Extracted material START
/-- The first free slot of a window. -/
def freeIn (s : State) (c : Claim) : List Nat → Option (Nat × Nat)
  | [] => none
  | j :: t =>
    let h := bucketHead s c j
    match (upTo (slotsOf c)).find? (fun i => !occBit h i) with
    | some i => some (j, i)
    | none => freeIn s c t

/-- The value of a slot. -/
def slotValue (s : State) (c : Claim) (j i : Nat) : Nat := natOf (getBytes (slotKey s c j i + keyBytes c) (keyBytes c) s.mem)

/-- The value of a slot written. -/
def setSlotValue (c : Claim) (j i v : Nat) (s : State) : State := tableWrite (slotKey s c j i + keyBytes c) (bytesOf (keyBytes c) v) s

/-- A key and value put into a slot: OCC set, TOMB cleared. -/
def fillSlot (c : Claim) (j i key v : Nat) (s : State) : State :=
  let h := bucketHead s c j
  let s := tableWrite (slotKey s c j i) (bytesOf (keyBytes c) key ++ bytesOf (keyBytes c) v) s
  setHead c j (headOf (putBit (bits h 6 0) i true) (putBit (bits h 13 7) i false) (ovfOf h)) s

/-- A slot becomes a tombstone. -/
def buryslot (c : Claim) (j i : Nat) (s : State) : State :=
  let h := bucketHead s c j
  setHead c j (headOf (putBit (bits h 6 0) i false) (putBit (bits h 13 7) i true) (ovfOf h)) s

/-- BASE of `fspill`, sign-extended from bit 47, and LOG2CAP (R161). -/
def spillBase (c : Claim) : Word := ((c.spill.extractLsb' 4 44) ++ 0#4 : BitVec 48).signExtend 64
def spillCap (c : Claim) : Nat := bits c.spill.toNat 60 56

/-- The address of spilled entry n. -/
def spillAddr (c : Claim) (n : Nat) : Word := spillBase c + BitVec.ofNat 64 (n * slotBytes c)

/-- The claim of the focus's core changed. -/
def updClaim (f : Claim → Claim) (s : State) : State := updCore s s.core (fun k => { k with claim := k.claim.map f })

/-- What a group's table operation comes to. -/
inductive Applied where
  | ok (code value : Nat) (s : State)
  | trap (t : Trap)
  | stall

/-- An entry is spilled (R166): code 3, or Facet spill full, or the fault of its write. -/
def spillEntry (c : Claim) (key v : Nat) (s : State) : Applied :=
  let addr := spillAddr c c.count
  if spillCap c = 0 ∨ c.count = 2 ^ spillCap c then .trap (checkTrap s 51 addr 3 .data) else
  match elemPlace s 3 0 (slotBytes c) .store addr with
  | .error t => .trap t
  | .ok (k, use) =>
    if s.cur.release.isSome then .stall else
    let s := storeChecked true addr.toNat k (bytesOf (keyBytes c) key ++ bytesOf (keyBytes c) v) (useOne use s)
    let j := homeOf c key
    let h := bucketHead s c j
    let s := setHead c j (headOf (bits h 6 0) (bits h 13 7) (min 255 (ovfOf h + 1))) s
    .ok 3 v (countEvent 0x040 1 s.curKey (updClaim (fun c => { c with count := c.count + 1 }) s))

/-- An entry is inserted or spilled. -/
def insertEntry (c : Claim) (key v : Nat) (s : State) : Applied :=
  match freeIn s c (windowOf c key) with
  | some (j, i) => .ok 2 v (fillSlot c j i key v s)
  | none => spillEntry c key v s

/-- The first bucket in error that a search through buckets reads (R165, R197). -/
def errorIn (s : State) (c : Claim) (key : Nat) : List Nat → Option Nat
  | [] => none
  | j :: t =>
    if hasError (bucketKey s c j) 64 s then some j
    else if (slotWith s c j key).isSome || hasEmpty s c j then none else errorIn s c key t

/-- The search of a key meets an uncorrectable error in a bucket that it reads (R197). -/
def windowError (s : State) (c : Claim) (key : Nat) : Option Trap :=
  (errorIn s c key (windowOf c key)).map (fun j => errorOf (errorAddr (bucketKey s c j)) 3 2 .data)

/-- The one table operation of a group (R168 to R170, R317): its key, its combined operand. -/
def applyGroup (op : VOp) (t : BitVec 4) (key operand : Nat) (s : State) : Applied × Flags :=
  match (coreAt s s.core).claim with
  | none => (.ok 0 0 s, Flags.none)
  | some c =>
    match windowError s c key with
    | some t => (.trap t, Flags.none)
    | none =>
      let miss := if ovfOf (bucketHead s c (homeOf c key)) = 0 then 2 else 3
      match op, search s c key with
      | .fins, some (j, i) => (.ok 1 operand (setSlotValue c j i operand s), Flags.none)
      | .fins, none => (insertEntry c key operand s, Flags.none)
      | .facc o, some (j, i) =>
        let old := slotValue s c j i
        let r := match o with
          | .count => Res.plain ((old + operand) % 2 ^ typeBits t)
          | o => combine t s.cur.frm o old operand
        (.ok 1 r.w (setSlotValue c j i r.w s), Flags.none.add r)
      | .facc _, none => (insertEntry c key operand s, Flags.none)
      | .fdel, some (j, i) => (.ok 1 0 (buryslot c j i s), Flags.none)
      | _, some (j, i) => (.ok 1 (slotValue s c j i) s, Flags.none)
      | _, none => (.ok miss 0 s, Flags.none)

/-! ## Groups (R168) -/

/-- Active lanes of one key: the leader, and every lane with its value in ascending order. -/
structure Group where
  key : Nat
  leader : Nat
  lanes : List (Nat × Nat)
  deriving DecidableEq, Repr

/-- A lane taken into its group. -/
def addToGroups (gs : List Group) (l : Lane) : List Group :=
  if !l.active then gs
  else if gs.any (·.key == l.a) then gs.map (fun g => if g.key == l.a then { g with lanes := g.lanes ++ [(l.i, l.b)] } else g)
  else gs ++ [{ key := l.a, leader := l.i, lanes := [(l.i, l.b)] }]

/-- The combined operand of a group. -/
def groupOperand (op : VOp) (t : BitVec 4) (rm : BitVec 3) (g : Group) : Nat × Flags :=
  match op with
  | .fins => ((g.lanes.getLast?.map (·.2)).getD 0, Flags.none)
  | .facc .count => (g.lanes.length % 2 ^ typeBits t, Flags.none)
  | .facc o =>
    let r := treeOf (combine t rm o) 16 (g.lanes.map (fun x => some x.2))
    (r.1.getD 0, r.2)
  | _ => (0, Flags.none)

/-- Groups applied in order: the state, each applied lane's code and value, and the leader and trap that stopped them. -/
structure GroupRun where
  s : State
  out : List (Nat × (Nat × Nat))
  stop : Option (Nat × Trap)
  stall : Bool

/-- The groups applied one after another (R168, R173). -/
def runGroups (op : VOp) (t : BitVec 4) : List Group → State → GroupRun
  | [], s => { s := s, out := [], stop := none, stall := false }
  | g :: gs, s =>
    let o := groupOperand op t s.cur.frm g
    match applyGroup op t g.key o.1 s with
    | (.trap tr, _) => { s := s, out := [], stop := some (g.leader, tr), stall := false }
    | (.stall, _) => { s := s, out := [], stop := none, stall := true }
    | (.ok code v s, f) =>
      let s := raiseAll (o.2.or f) s
      let maybe := match op with | .fprobe | .fdel => code == 3 | _ => false
      let s := if maybe then countEvent 0x041 g.lanes.length s.curKey s else s
      let r := runGroups op t gs s
      { r with out := g.lanes.map (fun l => (l.1, (code, v))) ++ r.out }

/-- A predicate with its first n bits from a list and zeros from n on. -/
def predOf (l : List Bool) : BitVec 4096 := BitVec.ofNat 4096 (l.foldr (fun b n => (if b then 1 else 0) + 2 * n) 0)

/-- Predicate p of a context written, and made valid. -/
def setPred (p : Nat) (v : BitVec 4096) (c : Ctx) : Ctx :=
  { c with p := c.p.mapIdx (fun i x => if i = p then v else x), pValid := c.pValid ||| (1#8 <<< p) }

/-- Predicate p of a context. -/
def predAt (c : Ctx) (p : Nat) : BitVec 4096 := c.p.toList.getD p 0

/-- The even predicate that a keyed word names. -/
def statusPred (m : Member) : Nat :=
  match m.op with
  | .fprobe => 2 * (m.word.extractLsb' 12 2).toNat
  | .facc _ => m.b
  | _ => m.d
Extracted material END
From the material above, copy exactly the lines between the line holding "else if gs.any" and the line holding "out : List (Nat × (Nat × Nat))", inclusive, and only those.

  else if gs.any (·.key == l.a) then gs.map (fun g => if g.key == l.a then { g with lanes := g.lanes ++ [(l.i, l.b)] } else g)
  else gs ++ [{ key := l.a, leader := l.i, lanes := [(l.i, l.b)] }]

/-- The combined operand of a group. -/
def groupOperand (op : VOp) (t : BitVec 4) (rm : BitVec 3) (g : Group) : Nat × Flags :=
  match op with
  | .fins => ((g.lanes.getLast?.map (·.2)).getD 0, Flags.none)
  | .facc .count => (g.lanes.length % 2 ^ typeBits t, Flags.none)
  | .facc o =>
    let r := treeOf (combine t rm o) 16 (g.lanes.map (fun x => some x.2))
    (r.1.getD 0, r.2)
  | _ => (0, Flags.none)

/-- Groups applied in order: the state, each applied lane's code and value, and the leader and trap that stopped them. -/
structure GroupRun where
  s : State
  out : List (Nat × (Nat × Nat))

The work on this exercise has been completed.